Apparently, it’s ok to “speed”… when Officer Brucks decides your excuse meets with his personally acceptable criteria. And here we thought safety was the criteria! Apparently, it is safe to “speed” … when a family member has just been sent to the hospital. This is good to know. Braking distances, tire adhesion, sight lines, driver skill… all the stuff Brucks and his kind love to trot out… ah, who cares? All that really matters is the inclination of Officer Brooks toward your personal story.

This guy bragged to Yahoo about having written no less than 40,000 tickets during his 22 year “career.” Work that out. At $150 per ticket (probably lowball given many traffic tickets routinely cost $200 or more once “court costs” and the various multiple additional “fees” and “surcharges” are tacked on) that comes to six million, six-hundred-thousand dollars’ worth of “revenue” extracted at gunpoint from the unfortunate citizens of El Paso, Texas – where he “served.” That’s just one cop. Extrapolate this to a department of costumed, badged enforcers – then a nation of them. Handing out pieces of payin’ paper they admit – though without realizing it - are trumped-up, bogus… based on little more than whatever a given cop happens to be in the mood for that day.

The day you happen to have the misfortune to be driving in his vicinity at a speed you believe to be perfectly reasonable.

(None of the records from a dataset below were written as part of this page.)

theorem divRound_xor {n : Nat} (g : BitVec n) (m : Nat) (a b : BitVec n) (i : Nat) :
    divRound g m (a ^^^ b) i = divRound g m a i ^^^ divRound g m b i := by
  unfold divRound
  generalize g <<< (i - m) = x
  rw [BitVec.getLsbD_xor]
  cases a.getLsbD i <;> cases b.getLsbD i
  · rfl
  · exact BitVec.xor_assoc a b x
  · show a ^^^ b ^^^ x = a ^^^ x ^^^ b
    ac_rfl
  · show a ^^^ b = a ^^^ x ^^^ (b ^^^ x)
    rw [BitVec.xor_comm b, BitVec.xor_assoc, xor_cancel_left]

theorem foldl_divRound_xor {n : Nat} (g : BitVec n) (m : Nat) (rounds : List Nat) (a b : BitVec n) :
    rounds.foldl (divRound g m) (a ^^^ b) = rounds.foldl (divRound g m) a ^^^ rounds.foldl (divRound g m) b := by
  induction rounds generalizing a b with
  | nil => rfl
  | cons i rounds ih => rw [List.foldl_cons, divRound_xor, ih, List.foldl_cons, List.foldl_cons]

/-- No round divides a word below `2 ^ m`. -/
theorem foldl_divRound_low (g : BitVec (k + m)) {rounds : List Nat} (hrounds : ∀ i ∈ rounds, m ≤ i) (r : BitVec m) :
    rounds.foldl (divRound g m) (0#k ++ r) = 0#k ++ r := by
  induction rounds with
  | nil => rfl
  | cons i rounds ih =>
    obtain ⟨hi, hrounds⟩ := List.forall_mem_cons.mp hrounds
    have hbit : (0#k ++ r).getLsbD i = false := by simp [BitVec.getLsbD_append, Nat.not_lt.mpr hi]
    have hround : divRound g m (0#k ++ r) i = 0#k ++ r := if_neg (ne_true_of_eq_false hbit)
    rw [List.foldl_cons, hround, ih hrounds]

theorem isRemainder_divRounds (g : BitVec (k + m)) {rounds : List Nat} (hrounds : ∀ i ∈ rounds, m ≤ i) :
    IsRemainder fun v => (rounds.foldl (divRound g m) v).extractLsb' 0 m where
  xor a b := by rw [foldl_divRound_xor, BitVec.extractLsb'_xor]
  low r := by rw [foldl_divRound_low g hrounds, BitVec.extractLsb'_append_eq_right]

/-! ### Codewords (R262, R282) -/

theorem append_zero_or_setWidth (x : BitVec k) (y : BitVec m) : (x ++ 0#m) ||| y.setWidth (k + m) = x ++ y := by
  refine BitVec.eq_of_getLsbD_eq fun i hi => ?_
  rw [BitVec.getLsbD_or, BitVec.getLsbD_append, BitVec.getLsbD_append, BitVec.getLsbD_setWidth, decide_eq_true hi,
    Bool.true_and]
  split
  · rw [BitVec.getLsbD_zero, Bool.false_or]
  · rw [BitVec.getLsbD_of_ge y i (by omega), Bool.or_false]

/-- The codeword of `k` data bits: the data above the remainder. -/
def codeOf (rem : BitVec (k + m) → BitVec m) (d : BitVec k) : BitVec (k + m) := d ++ rem (d ++ 0#m)

/-- The codewords other than 0 have at least `dist` bits set. -/
def HasDistance {n : Nat} (rem : BitVec n → BitVec m) (dist : Nat) : Prop := ∀ c, rem c = 0 → c ≠ 0 → dist ≤ weight c

section
variable {rem : BitVec (k + m) → BitVec m} (h : IsRemainder rem)
include h

theorem IsRemainder.append (d : BitVec k) (r : BitVec m) : rem (d ++ r) = rem (d ++ 0#m) ^^^ r := by
  have hsplit : d ++ r = (d ++ 0#m) ^^^ (0#k ++ r) := by simp [BitVec.xor_append]
  rw [hsplit, h.xor, h.low]

theorem IsRemainder.rem_codeOf (d : BitVec k) : rem (codeOf rem d) = 0 := by
  rw [codeOf, h.append, BitVec.xor_self]
  rfl

theorem IsRemainder.exists_codeOf {c : BitVec (k + m)} (hc : rem c = 0) : ∃ d, c = codeOf rem d := by
  have hsplit : c.extractLsb' m k ++ c.extractLsb' 0 m = c := by
    rw [BitVec.extractLsb'_append_extractLsb'_eq_extractLsb' (Nat.zero_add m).symm, BitVec.extractLsb'_eq_self]
  refine ⟨c.extractLsb' m k, ?_⟩
  rw [← hsplit, h.append] at hc
  rw [codeOf, BitVec.xor_eq_zero_iff.mp hc, hsplit]

theorem IsRemainder.codeOf_zero : codeOf rem 0 = 0 := by
  have hzero : (0 : BitVec k) ++ 0#m = 0 := BitVec.zero_append_zero
  have hrem : rem ((0 : BitVec k) ++ 0#m) = 0 := h.low 0#m
  rw [codeOf, hrem, ← hzero]
  rfl

theorem IsRemainder.hasDistance {dist : Nat} (hdata : ∀ d : BitVec k, d ≠ 0 → dist ≤ weight (codeOf rem d)) :
    HasDistance rem dist := by
  intro c hc hne
  obtain ⟨d, rfl⟩ := h.exists_codeOf hc
  refine hdata d fun hd => hne ?_
  rw [hd, h.codeOf_zero]

end

theorem HasDistance.mono {n d dist : Nat} {rem : BitVec n → BitVec m} (hdist : HasDistance rem dist) (hle : d ≤ dist) :
    HasDistance rem d :=
  fun c hc hne => hle.trans (hdist c hc hne)

section
variable {n dist : Nat} {rem : BitVec n → BitVec m} (hdist : HasDistance rem dist)
  (hxor : ∀ a b, rem (a ^^^ b) = rem a ^^^ rem b) {c c' : BitVec n} (hc : rem c = 0) (hc' : rem c' = 0)
include hdist hxor hc hc'

theorem HasDistance.le_weight_xor (hne : c ≠ c') : dist ≤ weight (c ^^^ c') := by
  refine hdist _ ?_ fun h => hne (BitVec.xor_eq_zero_iff.mp h)
  rw [hxor, hc, hc', BitVec.xor_self]
  rfl

/-- Two codewords near one word are one codeword. -/
theorem HasDistance.eq_of_near {w : BitVec n} (hnear : weight (c ^^^ w) + weight (c' ^^^ w) < dist) : c = c' := by
  by_contra hne
  have hxorw : c ^^^ w ^^^ (c' ^^^ w) = c ^^^ c' := by
    rw [BitVec.xor_comm c', BitVec.xor_assoc, xor_cancel_left]
  have hfar := hdist.le_weight_xor hxor hc hc' hne
  rw [← hxorw] at hfar
  exact absurd (hfar.trans (weight_xor_le _ _)) (Nat.not_le.mpr hnear)

end

/-! ### The decoder's search (R265, R285) -/

section
variable {n m : Nat}
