-- ==== Sys2Proof/Safety.lean ====
section
/-! DEFINITION. The terms claims use: the invariant of the machine, the end of a run and a fault state,
and the relation that leaves the block's configuration alone. -/

namespace Sys2Proof.Machine

/-- A run has ended (45_control.md R237): `HALT` was executed and every store is visible. -/
def State.ended (s : State) : Bool := s.halted && !s.fault && s.sbEmpty

/-- The producer has a step: it is not halted (10_state.md R23) and not held by a `FENCE`
(20_memory.md R76). -/
def State.producerReady (s : State) : Bool :=
  !s.halted && !(decode s.fetch = .ok .fence && !s.sbEmpty)

/-- A pending store as the producer issues it: a data store is 16-bit aligned (20_memory.md R62) and
carries only sample and flag bits (42_shuffler.md R153, 44_exchange.md R187); a handoff is a nonzero
aligned address (20_memory.md R67, R68). -/
def PendingStore.issued : PendingStore → Bool
  | .data a v => a.toNat % 2 = 0 && v &&& 0x3E50#16 = 0#16
  | .cmd v => v ≠ 0#32 && v.toNat % 4 = 0

/-- The consumer has read as many words as it holds, and at most a block (44_exchange.md R214). -/
def State.consumerOk (s : State) : Bool :=
  match s.consumer with
  | .idle => true
  | .reading _ k => k ≤ Config.passLen && s.buf.length = k

/-- What holds at reset and is kept by every step. -/
structure State.Inv (s : State) : Prop where
  /-- The data space keeps its canonical form. -/
  memory : s.mem.wf
  /-- `J` is in `[0, 313]` (10_state.md R25). -/
  pass : s.j.toNat ≤ Config.passes
  /-- The phase of the selected variant is the scheduler's (10_state.md R24). -/
  variant : variantPhase s.v = s.phase
  /-- A running block has a configuration that passed the start check (60_exceptions.md R258). -/
  running : s.halted = false → s.startOk = true
  /-- A fault halts the producer (60_exceptions.md R254). -/
  stopped : s.fault = true → s.halted = true
  /-- A fault has a cause code of R250, and no fault leaves `CAUSE` and `FAULTPC` at 0. -/
  recorded : if s.fault then 1 ≤ s.cause.toNat ∧ s.cause.toNat ≤ 4 else s.cause = 0#4 ∧ s.faultpc = 0#8
  /-- `WAITING` is set only in a running producer that has counted a poll (10_state.md R28, R30). -/
  polling : s.waiting = true → s.halted = false ∧ s.wcnt ≠ 0#32
  /-- Every pending store is one the producer issues. -/
  pending : ∀ e ∈ s.sb, e.issued = true
  /-- The consumer's count agrees with its buffer. -/
  reading : s.consumerOk = true
  /-- Every emitted block has 4096 words (44_exchange.md R220). -/
  output : ∀ b ∈ s.emitted, b.length = Config.passLen

/-- The scheduler's registers and the variant they select (10_state.md R24, R29). -/
def State.sameScheduler (s t : State) : Prop :=
  t.offset = s.offset ∧ t.old = s.old ∧ t.cur = s.cur ∧ t.new = s.new ∧ t.phase = s.phase ∧ t.v = s.v

/-- The configuration, the program and the message are the same (10_state.md R46 (3)). -/
def State.sameConfig (s t : State) : Prop :=
  t.base = s.base ∧ t.waitlim = s.waitlim ∧ t.msglen = s.msglen ∧ t.prog = s.prog ∧ t.msg = s.msg

/-- Shared memory reads the same, byte by byte, and so does the command register (20_memory.md R69). -/
def State.sameShared (s t : State) : Prop :=
  (∀ a : Nat, t.byteAt a = s.byteAt a) ∧ t.cmdReg = s.cmdReg

/-- A fetched word of opcode `op` with a 1 among its bits `w[31:lo]` raises `ILLEGAL_OP`, and the
operation does nothing else (30_encoding.md R97, 60_exceptions.md R251). -/
def ReservedBitsRaise (op : BitVec 4) (lo : Nat) : Prop :=
  ∀ s : State, s.halted = false → opField s.fetch = op → s.fetch.toNat / 2 ^ lo ≠ 0 →
    producerTurn s = .next (s.raise .illegalOp)

/-- The state after the fault entry for a cause code (60_exceptions.md R254), field by field. -/
def State.faulted (s : State) (code : BitVec 4) : State :=
  { s with fault := true, halted := true, cause := code, faultpc := s.pc, waiting := false }

end Sys2Proof.Machine
end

But which he has summarily decided, isn’t.

Twisted Titan
1st February 2013, 01:17 PM
Cops?
Think?


Oh I get it!
Awwww man that is too funny!
I cant wait to tell my buddies at work this new joke!
My side is splitting cause i cant stop laughing!
Best new joke i heard all year!

A cop that thinks.....oh man next you will be telling me Politicians actually serve the people they get elected by.